Not more pasquale stuff, lol. I did his anabolic diet without great success, since then I've been abit iffy regarding him.

Body composition is important to me while cutting, but to be honest it goes out the window abit while I bulk, mass and strength been of upmost importance to me.

Cheers for info though


----------



## Deads (Feb 4, 2011)

Once again cheers bayman for all your useful info. I'll have a read of that link later.

So you don't have a whey shake pwo while cutting either? I always have one then my ppwo meal 45 mins later.


----------



## bayman (Feb 27, 2010)

Deads said:


> Once again cheers bayman for all your useful info. I'll have a read of that link later.
> 
> So you don't have a whey shake pwo while cutting either? I always have one then my ppwo meal 45 mins later.


Well in most cases I've eaten a whole meal pre WO, so that's still digesting and releasing nutrients. I may have a small serving of whey to sip on during workout, or BCAA. I then just get home and have my next scheduled meal. Not noticed any difference this way, or loss of muscle.


----------



## Deads (Feb 4, 2011)

bayman said:


> Well in most cases I've eaten a whole meal pre WO, so that's still digesting and releasing nutrients. I may have a small serving of whey to sip on during workout, or BCAA. I then just get home and have my next scheduled meal. Not noticed any difference this way, or loss of muscle.


I have a whole meal pre aswel. Wouldn't whey pwo still be ideal to keep you anabolic as its fast absorbing when you need it most?
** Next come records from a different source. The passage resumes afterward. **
-- ==== Sys2Proof/WellFormed.lean ====
section
/-!
DEFINITION. Sys2Proof/WellFormed.lean: which commands have operands in the ranges the spec gives them. The step does not refuse an ill-formed command: an
operand that names nothing leaves the state as it is.
-/
namespace Sys2Proof

/-- A bus master: the host, SMBus, the boot core, or one of the 16 Ecvas cores (R31, R462). -/
def masterWf : Master → Bool
  | .host | .smbus | .boot => true
  | .core n | .tenant n _ => decide (n < 16)

/-- The master that starts an activity, or none where the scheduler starts it (R77). -/
def optMasterWf : Option Master → Bool
  | some m => masterWf m
  | none => true

/-- An issue on core 0 to 16, of 1 to 3 syllables (R519, R525). -/
def issueWf (x : Issue) : Bool := decide (x.core < 17) && decide (1 ≤ x.len ∧ x.len ≤ 3)

/-- A source of code flash commands (R607). -/
def flsSourceWf : FlsSource → Bool
  | .sys x _ _ => issueWf x
  | .unit addr _ => decide (addr < 2 ^ 32)

/-- A fold frame at one of the two ports, between members 0 to 7 or to the neighbour (R685, R690). -/
def frameWf (f : FoldFrame) : Bool := decide (f.port < 2) && decide (f.src < 8) && decide (f.dst < 8 ∨ f.dst = 0xFF) && decide (f.hops < 8)

/-- The command's operands lie in the ranges the spec gives them. -/
def Instr.wellFormed (c : Instr) : Bool :=
  match c with
  | .powerGood | .perstRelease _ | .bootVerifyDone _ | .ucodeLoadDone _ | .dramWipeRegionDone | .serviceStart _ | .vaultReplayEnd | .moduleReady _
  | .persistentErasureDone | .conventionalReset | .flr | .cxlReset | .hotResetOrLinkDown _ | .linkTrained _ _ _ _ | .busMasterEnableClear
  | .busMasterEnableSet | .d3hotEntry | .d0Entry | .cacheEnableChange _ | .ideIntegrityFail _ | .ideKmRequest _ _ _ | .doeDiscovery _ | .cdatTableAccess _
  | .spdmGetVersion | .spdmGetCapabilities _ | .spdmNegotiateAlgorithms _ | .spdmGetDigests | .spdmGetCertificate _ _ _ | .spdmKeyExchange _ _
  | .spdmFinish _ _ | .spdmHeartbeat _ | .spdmKeyUpdate _ | .spdmEndSession _ | .smbusRead _ | .smbusWrite _ _ | .swathStart | .closePhase _ _
  | .checkpointForm | .checkpointSigned _ _ | .cosignTimeout _ | .keyFillDone _ _ | .nonceBlockRequest _ | .maskReseed | .vaultRekeyLeaf | .vaultGcStep _
  | .vaultPatrolPage _ _ | .keyCacheRebuildBlock | .auditReserveCompaction _ | .codeFlashStagingSector _ _ _ | .rngRebalanceTimer | .backupChunk
  | .nandReadDone _ _ _ _ | .nandEraseDone _ _ | .evtRateWindowEnd | .privilegedRecordClose | .tileBufferCollect | .recProgramDone | .recCursorOldest
  | .recCursorNewest | .recCursorSeek | .recCursorNext | .recCursorPrevious | .recWindowLoaded | .audRingHead _ | .rngStartupEnd _ _ | .rngReseedComplete
  | .drbgScheduledReseed | .sigSelftestEnd _ | .powerFailFlushDone | .railsOff _ | .overvoltageTimeout | .reverseInput | .currentLimitHold
  | .keeperSecondsTick _ _ | .cardInserted | .cardRemoved | .cardShort | .cardAtrTimeout | .cardResponse _ _ | .btnAccept | .btnReject
  | .presentationButtonTimeout _ | .presentationAbandon _ | .ceremonyWindowEnd | .rdrPing _ _ | .rdrAntennaFault _ | .rdrFrameReceived _
  | .stileFieldEntry | .stileFieldLoss | .stileReqa | .stileWupa | .stileAnticollision _ | .stileRats | .stileHlta | .stileRBlock _ _ | .stileWtxResponse
  | .stileDeselect | .stileApduSelect _ _ | .stileReadStatement _ _ | .stileGetStatus _ | .stileReadLog _ _ | .stileWtxTimer | .stileWireWrite _ _ _
  | .stileStatementRefresh | .sdcInserted _ | .sdcRemoved | .sdcRetuneTimer _ | .sdcCommandDone _ _ | .sdcBusyEnd _ | .doeUnservedRequest _ _
  | .spdmUnsupportedRequest _ | .correctableLinkError _ | .cardAtr _ _ _ _ _ | .cardProtocolTimeout | .rdrResponseTimeout | .stileUnlistedFrame _
  | .conditionedBlockReady => true
  | .spdmChallenge _ nonce | .spdmGetMeasurements _ _ nonce => decide (nonce.length = 32)
  | .registerWrite m _ _ width _ | .registerRead m _ _ width => masterWf m && decide (width = 4 ∨ width = 8)
  | .class2Ageing slot | .inputReadDone slot _ _ | .outputConfirmed slot _ | .mirrorTimeout slot => decide (slot < 4096)
  | .ringLineReadDone ch index _ _ _ => decide (ch < 64) && decide (index < 65536)
  | .snoopInv ch _ | .snoopData ch _ | .pushWrite ch _ _ | .pushAssemblyTimeout ch | .chnSqDoorbell ch _ | .chnCqHead ch _ | .jobAdmission ch _
  | .opSkip ch => decide (ch < 64)
  | .chnEnable m ch | .chnDisableDrain m ch | .chnDisableWithdraw m ch => masterWf m && decide (ch < 64)
  | .engineStepEnd slot i kind _ => decide (slot < 4096) && decide (i < 8) && decide (kind < 6)
  | .mldsaCutoff slot i | .opChain slot i | .opNop slot i | .opPkValidate slot i | .opPkEcdsaSign slot i | .opPkEcdsaVerify slot i | .opPkEddsaSign slot i
  | .opPkEddsaVerify slot i | .opPkEcdh slot i | .opPkRsaSign slot i | .opPkRsaVerify slot i | .opPkRsaEncrypt slot i | .opPkRsaDecrypt slot i
  | .opPkMldsaSign slot i | .opPkMldsaVerify slot i | .opPkMlkemEncaps slot i | .opPkMlkemDecaps slot i | .opPkSlhdsaVerify slot i
  | .opSymCbcEncrypt slot i | .opSymCbcDecrypt slot i | .opSymCtrEncrypt slot i | .opSymCtrDecrypt slot i | .opSymGcmEncrypt slot i
  | .opSymGcmDecrypt slot i | .opSymCmac slot i | .opSymCmacVerify slot i | .opSymXtsEncrypt slot i | .opSymXtsDecrypt slot i | .opSymKeyWrap slot i
  | .opSymKeyUnwrap slot i | .opPayPinTranslate slot i | .opPayPinTranslateAesDukpt slot i | .opPayPinTranslateTdesDukpt slot i | .opPayPinVerify slot i
  | .opPayMacGenerate slot i | .opPayMacVerify slot i | .opPayCvvGenerate slot i | .opPayCvvVerify slot i | .opPayArqcVerify slot i
  | .opPayArpcGenerate slot i | .opPayFf1Encrypt slot i | .opPayFf1Decrypt slot i | .opPayAuthRef slot i | .opVltTokenise slot i | .opVltDetokenise slot i
  | .opVltQuery slot i | .opVltLookup slot i | .opVltStatusSet slot i | .opVltDomainSet slot i | .opVltDomainInfo slot i | .opKeyGenerate slot i
  | .opKeyImportX9143 slot i | .opKeyImportRkl slot i | .opKeyImportPublic slot i | .opKeyInfo slot i | .opKeySetStatus slot i | .opKeyRevoke slot i
  | .opKeyDestroy slot i | .opKeyReplicate slot i | .opKeyPin slot i | .opKeyUnpin slot i | .opKeyRootLoad slot i | .opKeyTenantSigner slot i
  | .opSesAppEnrol slot i | .opSesOpen slot i | .opSesClose slot i | .opRngGenerate slot i | .opRngRaw slot i _ | .opAudCheckpoint slot i
  | .opAudSegment slot i | .opTenLoad slot i | .opTenUnload slot i | .opTenInfo slot i | .opFlsStageWrite slot i | .opFlsStageRead slot i
  | .opFlsStageVerify slot i | .opFlsActivate slot i | .opLcRequest slot i | .opLcStatus slot i | .opHdgLogRead slot i | .opSelftest slot i _ _ _
  | .opSdcRestore slot i | .opSdcArchive slot i | .opSdcInfo slot i | .opFoldEnrol slot i | .opFoldRemove slot i | .opFoldInfo slot i
  | .rngWaitExpiry slot i => decide (slot < 4096) && decide (i < 8)
  | .abortWipeDone engine => decide (engine < 64)
  | .cipherWipeDone engine => decide (engine < 256)
  | .tenantProgramInvoke slot i core => decide (slot < 4096) && decide (i < 8) && decide (core < 16)
  | .maintStart m activity => optMasterWf m && decide (activity < 10)
  | .maintStop m activity => masterWf m && decide (activity < 10)
  | .dramPatrolRow channel _ => decide (channel < 4)
  | .rngRebalanceSource source _ | .rngTrimBlock source _ | .rngEstimateBlock source _ _ | .rngSourceFail source _ => decide (source < 16)
  | .foldResyncItem member => decide (member < 8)
  | .nandProgramDone _ _ page _ => decide (page < 65536)
  | .audRingEnable m _ | .audRingDisable m | .audPolicyToStop m | .audPolicyToGap m | .rngRestart m | .rngMinSourcesWrite m _ | .keyBayFlush m _
  | .stlKeyHandleWrite m _ | .pwrDomainClear m _ _ | .cardRetry m | .ceremonyCancel m => masterWf m
  | .sigSelftestStart m engine => masterWf m && decide (engine < 64)
  | .amMovS x _ _ | .amAddS x _ _ | .amSubS x _ _ | .amNopS x | .amIncS x _ | .amDecS x _ | .amNotS x _ | .amNegS x _ | .amShl1S x _ | .amShr1S x _
  | .amClrS x _ | .amAdd x _ _ _ | .amSub x _ _ _ | .amAnd x _ _ _ | .amOr x _ _ _ | .amXor x _ _ _ | .amAndn x _ _ _ | .amShl x _ _ _ | .amShr x _ _ _
  | .amSar x _ _ _ | .amRol x _ _ _ | .amRor x _ _ _ | .amMin x _ _ _ | .amMax x _ _ _ | .amMinu x _ _ _ | .amMaxu x _ _ _ | .amClz x _ _ | .amPopc x _ _
  | .amBswap x _ _ | .amMul x _ _ _ | .amMulh x _ _ _ | .amMulhu x _ _ _ | .amMac x _ _ _ | .amAddi x _ _ _ | .amAndi x _ _ _ | .amOri x _ _ _
  | .amXori x _ _ _ | .amShli x _ _ _ | .amShri x _ _ _ | .amSari x _ _ _ | .amRori x _ _ _ | .amLi x _ _ | .amAddi3 x _ _ _ | .amAndi3 x _ _ _
  | .amOri3 x _ _ _ | .amXori3 x _ _ _ | .amShli3 x _ _ _ | .amShri3 x _ _ _ | .amSari3 x _ _ _ | .amRori3 x _ _ _ | .amLi3 x _ _ | .amLih x _ _
  | .amCmpeq x _ _ _ | .amCmpne x _ _ _ | .amCmplt x _ _ _ | .amCmpge x _ _ _ | .amCmpltu x _ _ _ | .amCmpgeu x _ _ _ | .amCmpeqi x _ _ _
  | .amCmpnei x _ _ _ | .amCmplti x _ _ _ | .amCmpgei x _ _ _ | .amCmpltui x _ _ _ | .amCmpgeui x _ _ _ | .amPand x _ _ _ | .amPor x _ _ _
  | .amPxor x _ _ _ | .amPandn x _ _ _ | .amMfs x _ _ | .amMts x _ _ | .amBr x _ | .amCallr x _ | .amLoop x _ _ _ | .amGate x _ _ _ | .amRetc x
  | .amCcopy x _ _ | .amCtrim x _ _ _ | .amCread x _ _ _ | .amCwrap x _ _ _ | .amCunwrap x _ _ _ | .amCvoid x _ | .amCgrant x _ _ _ | .amCclip x _ _ _ _
  | .amWait x _ | .amFenceS x | .amYield x | .amDone x _ _ | .amBreak x _ | .amNop x | .sysStepBind x _ _ | .sysStepEnd x _ _ | .sysWindrowPost x _ _
  | .sysLedgerRead x _ _ | .sysKeyFetch x _ _ | .sysKeySeal x _ _ | .sysKeyPin x _ _ | .sysSessionCheck x _ _ | .sysDomainWake x _ _
  | .sysDomainGate x _ _ | .sysPressureRead x _ _ | .sysEvtRaise x _ _ | .sysEvtRoute x _ _ | .sysGateWrite x _ _ | .sysGateSync x _ _
  | .sysCoreStart x _ _ | .sysCoreStop x _ _ | .sysPmWrite x _ _ | .sysHalt x _ _ | .sysTraceOn x _ _ | .sysTraceOff x _ _ | .sysBreakSet x _ _ => issueWf x
  | .amLdB x _ _ _ off | .amLdH x _ _ _ off | .amLdW x _ _ _ off | .amLdD x _ _ _ off | .amLdsB x _ _ _ off | .amLdsH x _ _ _ off | .amLdsW x _ _ _ off
  | .amStB x _ _ _ off | .amStH x _ _ _ off | .amStW x _ _ _ off | .amStD x _ _ _ off | .amLdxD x _ _ _ _ off | .amLdc x _ _ _ off | .amStc x _ _ _ off
  | .amLdcx x _ _ _ _ off | .amStcx x _ _ _ off => issueWf x && decide (-(2 : Int) ^ 24 ≤ off ∧ off < (2 : Int) ^ 24)
  | .amB x disp | .amCall x disp => issueWf x && decide (-(2 : Int) ^ 29 ≤ disp ∧ disp < (2 : Int) ^ 29)
  | .flsRead src _ | .flsProgram src | .flsErase src | .flsSuspend src | .flsResume src => flsSourceWf src
  | .flsProgramEnd partition | .flsEraseEnd partition _ _ | .flsSuspendDone partition => decide (partition < 2)
  | .splitLoadLanding core _ | .interruptEntry core | .stepBudgetExpiry core _ | .bufferedStoreDone core => decide (core < 17)
  | .lateStoreError core cause => decide (core < 17) && decide (1 ≤ cause ∧ cause ≤ 3)
  | .unitEnable m page | .unitDisableDrain m page | .unitDisableWithdraw m page | .unitIsolate m page | .unitUnisolate m page | .unitErrCapt3Read m page => masterWf m && decide (page < 16384)
  | .unitProfileWrite m plane _ => masterWf m && decide (plane < 6)
  | .unitEvtPendClear page _ => decide (page < 16384)
  | .domainIdleGate d | .domainWakeDone d | .domainShortLatch d | .thermalShutdownRecover d => decide (d < 64)
  | .powerFailStart mv _ | .overvoltageClamp mv => decide (mv < 65536)
  | .pressureRise mv ma | .pressureFall mv ma => decide (mv < 65536) && decide (ma < 65536)
  | .holdupTest uf mv => decide (uf < 65536) && decide (mv < 65536)
  | .thermalSample temps _ => decide (temps.length = 48)
  | .throttleEnd sensor => decide (sensor < 48)
  | .thermalProfileExit plane => decide (plane < 6)
  | .hedgeSensorTrip cause _ _ => decide (1 ≤ cause ∧ cause ≤ 7)
  | .stileSelectFrame uid _ => decide (uid.length = 4)
  | .foldPortEnable m port | .foldPortDisable m port => masterWf m && decide (port < 2)
  | .foldBlockLock port | .foldBlockLockLost port | .foldHandshakeTimeout port | .foldRefusedRetry port | .foldIdleTimeout port | .foldHello port _
  | .foldFinish port _ | .foldClose port | .foldFrameDiscarded port _ _ => decide (port < 2)
  | .foldEcho f | .foldEchoReply f _ | .foldRoute f | .foldMirror f | .foldMirrorAck f | .foldKeyRepl f | .foldKeyAck f | .foldDomainRepl f
  | .foldDomainAck f | .foldCosignReq f | .foldCosignResp f | .foldResyncState f => frameWf f

end Sys2Proof
end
Or do you only do this when cutting?


----------



## bayman (Feb 27, 2010)

Deads said:


> I have a whole meal pre aswel. Wouldn't whey pwo still be ideal to keep you anabolic as its fast absorbing when you need it most?
> 
> Or do you only do this when cutting?


Contrary to popular belief, Whey isn't that fast absorbing tbh (not that I think speed of absobrtion means a whole lot in the context of a full day's eating).

Whey peaks amino levels about 60mins after ingestion, and is absorbed at around 10g per hour. So 30g of whey takes at least 3hrs to digest, faster than wholefoods for sure, but still not that fast eh? (or as fast as supplement companies like to make out).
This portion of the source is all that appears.